IBM's Bob Picciano, general manager of Information Management, talks up five big data use cases, Hadoop-driven change; slams SAP Hana, NoSQL databases.

Doug Henschen, Executive Editor, Enterprise Apps

July 9, 2013

14 Min Read

Bob Picciano, general manager of IBM Information

Bob Picciano, general manager of IBM Information

Bob Picciano, General Manager, IBM Information Management

What's IBM's take on Hadoop as the new enterprise data warehouse and disruptor of data-integration and mainframe workloads? Bob Picciano, appointed in February as general manager of IBM's Information Management Software Division, says there's no doubt that Hadoop will displace certain workloads, but he's more dismissive about NoSQL and upstart databases including SAP Hana.

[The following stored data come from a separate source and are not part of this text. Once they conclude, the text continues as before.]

/-- 10_state.md R21: which commands change the phase, and how; and the encodings. -/
def Obligations.PhaseChanges : Prop :=
  (∀ (i : Instr) (s t : State), exec i s = .next t → t.chunk.phase ≠ s.chunk.phase →
    (∃ h, i = .new h ∧ t.chunk.phase = .opened) ∨
    (i = .finalize ∧ s.chunk.phase = .opened ∧ t.chunk.phase = .finalized) ∨
    (i = .serialize ∧ s.chunk.phase = .finalized ∧ (t.chunk.phase = .serialized ∧ t.rsp.status = 0 ∨
      t.chunk.phase = .failed ∧ t.rsp.status = 3))) ∧
  Phase.opened.code = 0 ∧ Phase.finalized.code = 1 ∧ Phase.serialized.code = 2 ∧ Phase.failed.code = 3

/-- 20_memory.md R51: NEW empties every stream, FINALIZE adds zero bits at the end, every other instruction keeps what is
there and adds at the end. -/
def Obligations.StreamsAreAppendOnly : Prop :=
  ∀ (i : Instr) (s t : State), exec i s = .next t →
    ((∃ h, i = .new h) → t.chunk.ss = [] ∧ t.chunk.xs = [] ∧ ∀ p ∈ t.chunk.ps, p = []) ∧
    (i = .finalize → t.rsp.status = 0 →
      ∃ a b : Nat, t.chunk.ss = s.chunk.ss ++ List.replicate a false ∧
        t.chunk.xs = s.chunk.xs ++ List.replicate b false ∧ t.chunk.ps.length = s.chunk.ps.length ∧
        ∀ j, ∃ c : Nat, t.chunk.ps.getD j [] = s.chunk.ps.getD j [] ++ List.replicate c false) ∧
    ((∀ h, i ≠ .new h) → s.chunk.ss <+: t.chunk.ss ∧ s.chunk.xs <+: t.chunk.xs ∧
      t.chunk.ps.length = s.chunk.ps.length ∧ ∀ j, s.chunk.ps.getD j [] <+: t.chunk.ps.getD j [])

/-! ## Bits, fields and exponents -/

/-- 00_scope.md R11: padding to a multiple of 8 with the fewest zeros, packing MSB first, and unpacking as its inverse. -/
def Obligations.PackPutsFirstBitHighest : Prop :=
  (∀ s : Bits, ∃ k : Nat, pad8 s = s ++ List.replicate k false ∧ (s.length + k) % 8 = 0 ∧
    ∀ k' : Nat, (s.length + k') % 8 = 0 → k ≤ k') ∧
  (∀ s : Bits, s.length % 8 = 0 →
    (pack s).length = s.length / 8 ∧ unpack (pack s) = s ∧
    ∀ j i : Nat, j < s.length / 8 → i < 8 → ((pack s).getD j 0).getLsbD (7 - i) = s.getD (8 * j + i) false) ∧
  (∀ bs : List Byte, pack (unpack bs) = bs)

/-- 40_float_fields.md sections 1 and 2 (R110 to R114): where the three fields lie in a sample, as bit slices and by the
masks, and that `from_parts` puts them there, each cut to its width. The positions are the spec's own addition: R110 says
that they are not in its source. -/
def Obligations.FieldPositions : Prop :=
  (∀ v : BitVec 64,
    getSign .f32 v = v.getLsbD 31 ∧ getExp .f32 v = (v.extractLsb' 23 8).toNat ∧
    getMantissa .f32 v = (v.extractLsb' 0 23).toNat ∧
    getSign .f64 v = v.getLsbD 63 ∧ getExp .f64 v = (v.extractLsb' 52 11).toNat ∧
    getMantissa .f64 v = (v.extractLsb' 0 52).toNat) ∧
  (∀ v : BitVec 64,
    (getSign .f32 v = true ↔ v &&& 0x80000000 ≠ 0) ∧ getExp .f32 v = ((v &&& 0x7F800000) >>> 23).toNat ∧
    getMantissa .f32 v = (v &&& 0x007FFFFF).toNat ∧
    (getSign .f64 v = true ↔ v &&& 0x8000000000000000 ≠ 0) ∧
    getExp .f64 v = ((v &&& 0x7FF0000000000000) >>> 52).toNat ∧
    getMantissa .f64 v = (v &&& 0x000FFFFFFFFFFFFF).toNat) ∧
  (∀ (s : Bool) (e m : Nat),
    fromParts .f32 s e m = (0#32 ++ (BitVec.ofBool s ++ BitVec.ofNat 8 e ++ BitVec.ofNat 23 m : BitVec 32) : BitVec 64) ∧
    fromParts .f64 s e m = (BitVec.ofBool s ++ BitVec.ofNat 11 e ++ BitVec.ofNat 52 m : BitVec 64))

/-- 40_float_fields.md R115. -/
def Obligations.FieldsRebuildTheSample : Prop :=
  ∀ (sh : Shape) (v : BitVec 64), v.toNat < 2 ^ sh.width →
    fromParts sh (getSign sh v) (getExp sh v) (getMantissa sh v) = v

/-- 40_float_fields.md R118. -/
def Obligations.ExponentDeltaIsInvertible : Prop :=
  ∀ (sh : Shape) (prev curr : Nat), prev < 2 ^ sh.expBits → curr < 2 ^ sh.expBits →
    expAdv sh prev (expDiff sh prev curr) = curr ∧
    -(2 ^ (sh.expBits - 1)) < expDiff sh prev curr ∧ expDiff sh prev curr ≤ 2 ^ (sh.expBits - 1)

/-- 40_float_fields.md R119: every delta has a codeword, the largest of F32 is 128, in BAND7, and the largest of F64 is
1024, in BAND10; so APPEND never ends in UNSUPPORTED_MAGNITUDE. -/
def Obligations.EveryDeltaHasACodeword : Prop :=
  (∀ (sh : Shape) (prev curr : Nat), (expDiff sh prev curr).natAbs ≤ 2 ^ (sh.expBits - 1) ∧
    (expDiff sh prev curr).natAbs ≤ 1024 ∧ ∃ c, vlcEncode (expDiff sh prev curr) = .ok c) ∧
  expDiff .f32 0 128 = 128 ∧ (codeword 128).take 4 = [true, true, true, false] ∧
  expDiff .f64 0 1024 = 1024 ∧ (codeword 1024).take 5 = [true, true, true, true, false] ∧
  (∀ (a : BitVec 64) (s t : State), exec (.append a) s = .next t → t.rsp.status ≠ 1)

/-! ## The code -/

/-- 41_varint_codec.md R138. -/
def Obligations.CodecRoundTrip : Prop :=
  (∀ v : Int, -1169 ≤ v → v ≤ 1169 → ∃ c, vlcEncode v = .ok c ∧
    ∀ rest : Bits, vlcDecode bitsRead1 (c ++ rest) = .ok (v, c.length) rest) ∧
  (∀ v : Int, 1170 ≤ v.natAbs → vlcEncode v = .error .unsupportedMagnitude)

/-- 41_varint_codec.md R139: concatenated codewords decode in order, and the reader stands just past the last one. -/
def Obligations.ConcatenatedCodewordsDecode : Prop :=
  ∀ (ds : List Int) (rest : Bits), (∀ d ∈ ds, -1169 ≤ d ∧ d ≤ 1169) →
    decodeMany bitsRead1 ds.length (codewords ds ++ rest) = .ok ds rest

/-- 30_encoding.md R92: every value in range has a codeword that decodes to it; decoding is into the range and encoding
gives the bits back, so no value has two codewords; and every bit string long enough that does not begin with the reserved prefix decodes. -/
def Obligations.CodeIsOneToOne : Prop :=
  (∀ v : Int, -1169 ≤ v → v ≤ 1169 → ∃ c, vlcEncode v = .ok c ∧ vlcDecode bitsRead1 c = .ok (v, c.length) []) ∧
  (∀ (bits rest : Bits) (v : Int) (L : Nat), vlcDecode bitsRead1 bits = .ok (v, L) rest →
    -1169 ≤ v ∧ v ≤ 1169 ∧ vlcEncode v = .ok (bits.take L) ∧ (bits.take L).length = L ∧ rest = bits.drop L) ∧
  (∀ bits : Bits, 16 ≤ bits.length → bits.take 5 ≠ [true, true, true, true, true] →
    ∃ v L rest, vlcDecode bitsRead1 bits = .ok (v, L) rest)

/-- 30_encoding.md R89: the length of a codeword from its first bits. -/
def Obligations.LengthFromFirstBits : Prop :=
  ∀ (v : Int) (c : Bits), vlcEncode v = .ok c →
    (c.take 2 ≠ [true, true] → c.length = 2) ∧
    (c.take 3 = [true, true, false] → c.length = 8) ∧
    (c.take 4 = [true, true, true, false] → c.length = 12) ∧
    (c.take 5 = [true, true, true, true, false] → c.length = 16) ∧
    c.take 5 ≠ [true, true, true, true, true] ∧ c.length ≤ 16

/-- 41_varint_codec.md R136, 30_encoding.md R90: after the fifth `1` decoding stops with CORRUPT_STREAM and has read nothing
more; no codeword begins with the prefix. -/
def Obligations.ReservedPrefixStopsDecoding : Prop :=
  (∀ rest : Bits, vlcDecode bitsRead1 (true :: true :: true :: true :: true :: rest) = .raised .corruptStream rest) ∧
  (∀ (v : Int) (c : Bits), vlcEncode v = .ok c → c.take 5 ≠ [true, true, true, true, true])

/-! ## VENC, VDEC and the codeword classes -/

/-- 41_varint_codec.md section 2 (VENC) with 30_encoding.md R83: for a value in range, OK, the codeword left-aligned in a
16-bit window with zeros below it, and its length; nothing else changes. -/
def Obligations.VencAnswersTheCodeword : Prop :=
  ∀ (v : BitVec 16) (s : State) (c : Bits), vlcEncode v.toInt = .ok c →
    ∃ w : BitVec 16, exec (.venc v) s =
        .next { s with rsp := answer 0 (w.setWidth 64) (BitVec.ofNat 5 c.length) s.chunk } ∧
      ∀ k : Nat, k < 16 → w.getLsbD (15 - k) = c.getD k false

/-- 60_exceptions.md R212: UNSUPPORTED_MAGNITUDE is raised by VENC for a magnitude of 1170 or more, with no bit emitted,
and through no other instruction. -/
def Obligations.UnsupportedMagnitudeOnlyFromVenc : Prop :=
  (∀ v : Int, 1170 ≤ v.natAbs → vlcEncode v = .error .unsupportedMagnitude) ∧
  (∀ (v : BitVec 16) (s : State), 1170 ≤ v.toInt.natAbs →
    exec (.venc v) s = .next { s with rsp := answer 1 0 0 s.chunk }) ∧
  (∀ (i : Instr) (s t : State), exec i s = .next t → t.rsp.status = 1 →
    ∃ v : BitVec 16, i = .venc v ∧ 1170 ≤ v.toInt.natAbs)

/-- 41_varint_codec.md section 2 (VDEC): a window whose valid bits begin with a whole codeword gives its value,
sign-extended, and its length; nothing else changes. -/
def Obligations.VdecAnswersTheValue : Prop :=
  ∀ (v : Int) (c : Bits) (w : BitVec 16) (a : BitVec 5) (s : State),
    vlcEncode v = .ok c → (∀ k, k < c.length → w.getLsbD (15 - k) = c.getD k false) →
    c.length ≤ a.toNat → a.toNat ≤ 16 →
    exec (.vdec w a) s = .next { s with rsp := answer 0 (BitVec.ofInt 64 v) (BitVec.ofNat 5 c.length) s.chunk }

/-- 41_varint_codec.md section 2 (VDEC), R136: the codeword needs more bits than are valid, or is reserved:
CORRUPT_STREAM; more than 16 valid bits: ILLEGAL_COMMAND. Nothing else changes. -/
def Obligations.VdecRefusals : Prop :=
  (∀ (v : Int) (c : Bits) (w : BitVec 16) (a : BitVec 5) (s : State),
    vlcEncode v = .ok c → (∀ k, k < c.length → w.getLsbD (15 - k) = c.getD k false) → a.toNat < c.length →
    exec (.vdec w a) s = .next { s with rsp := answer 2 0 0 s.chunk }) ∧
  (∀ (w : BitVec 16) (a : BitVec 5) (s : State), w &&& 0xF800 = 0xF800 → a.toNat ≤ 16 →
    exec (.vdec w a) s = .next { s with rsp := answer 2 0 0 s.chunk }) ∧
  (∀ (w : BitVec 16) (a : BitVec 5) (s : State), 16 < a.toNat →
    exec (.vdec w a) s = .next { s with rsp := answer 6 0 0 s.chunk })

/-- 41_varint_codec.md section 2 (VDEC, corner cases): a window bit at position AVAIL or later is never read. -/
def Obligations.VdecIgnoresInvalidBits : Prop :=
  ∀ (w w' : BitVec 16) (a : BitVec 5) (s : State),
    (∀ k, k < a.toNat → w.getLsbD (15 - k) = w'.getLsbD (15 - k)) → exec (.vdec w a) s = exec (.vdec w' a) s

A veteran of multiple IBM software units, including a prior stint in Information Management, Picciano is tasked with revitalizing a business that has been "a little flat for the last year or two," according to Gartner Analyst Merv Adrian. "No doubt their feistiness is going to be more evident," Adrian says.

Feisty is a fitting description for Picciano, who in this in-depth interview with InformationWeek is at turns effusive and dismissive. He talks at length about IBM's vision for five big data use cases while ceding nothing to database competitors SAP, MongoDB and Cassandra. Read on for the big data perspective from inside IBM.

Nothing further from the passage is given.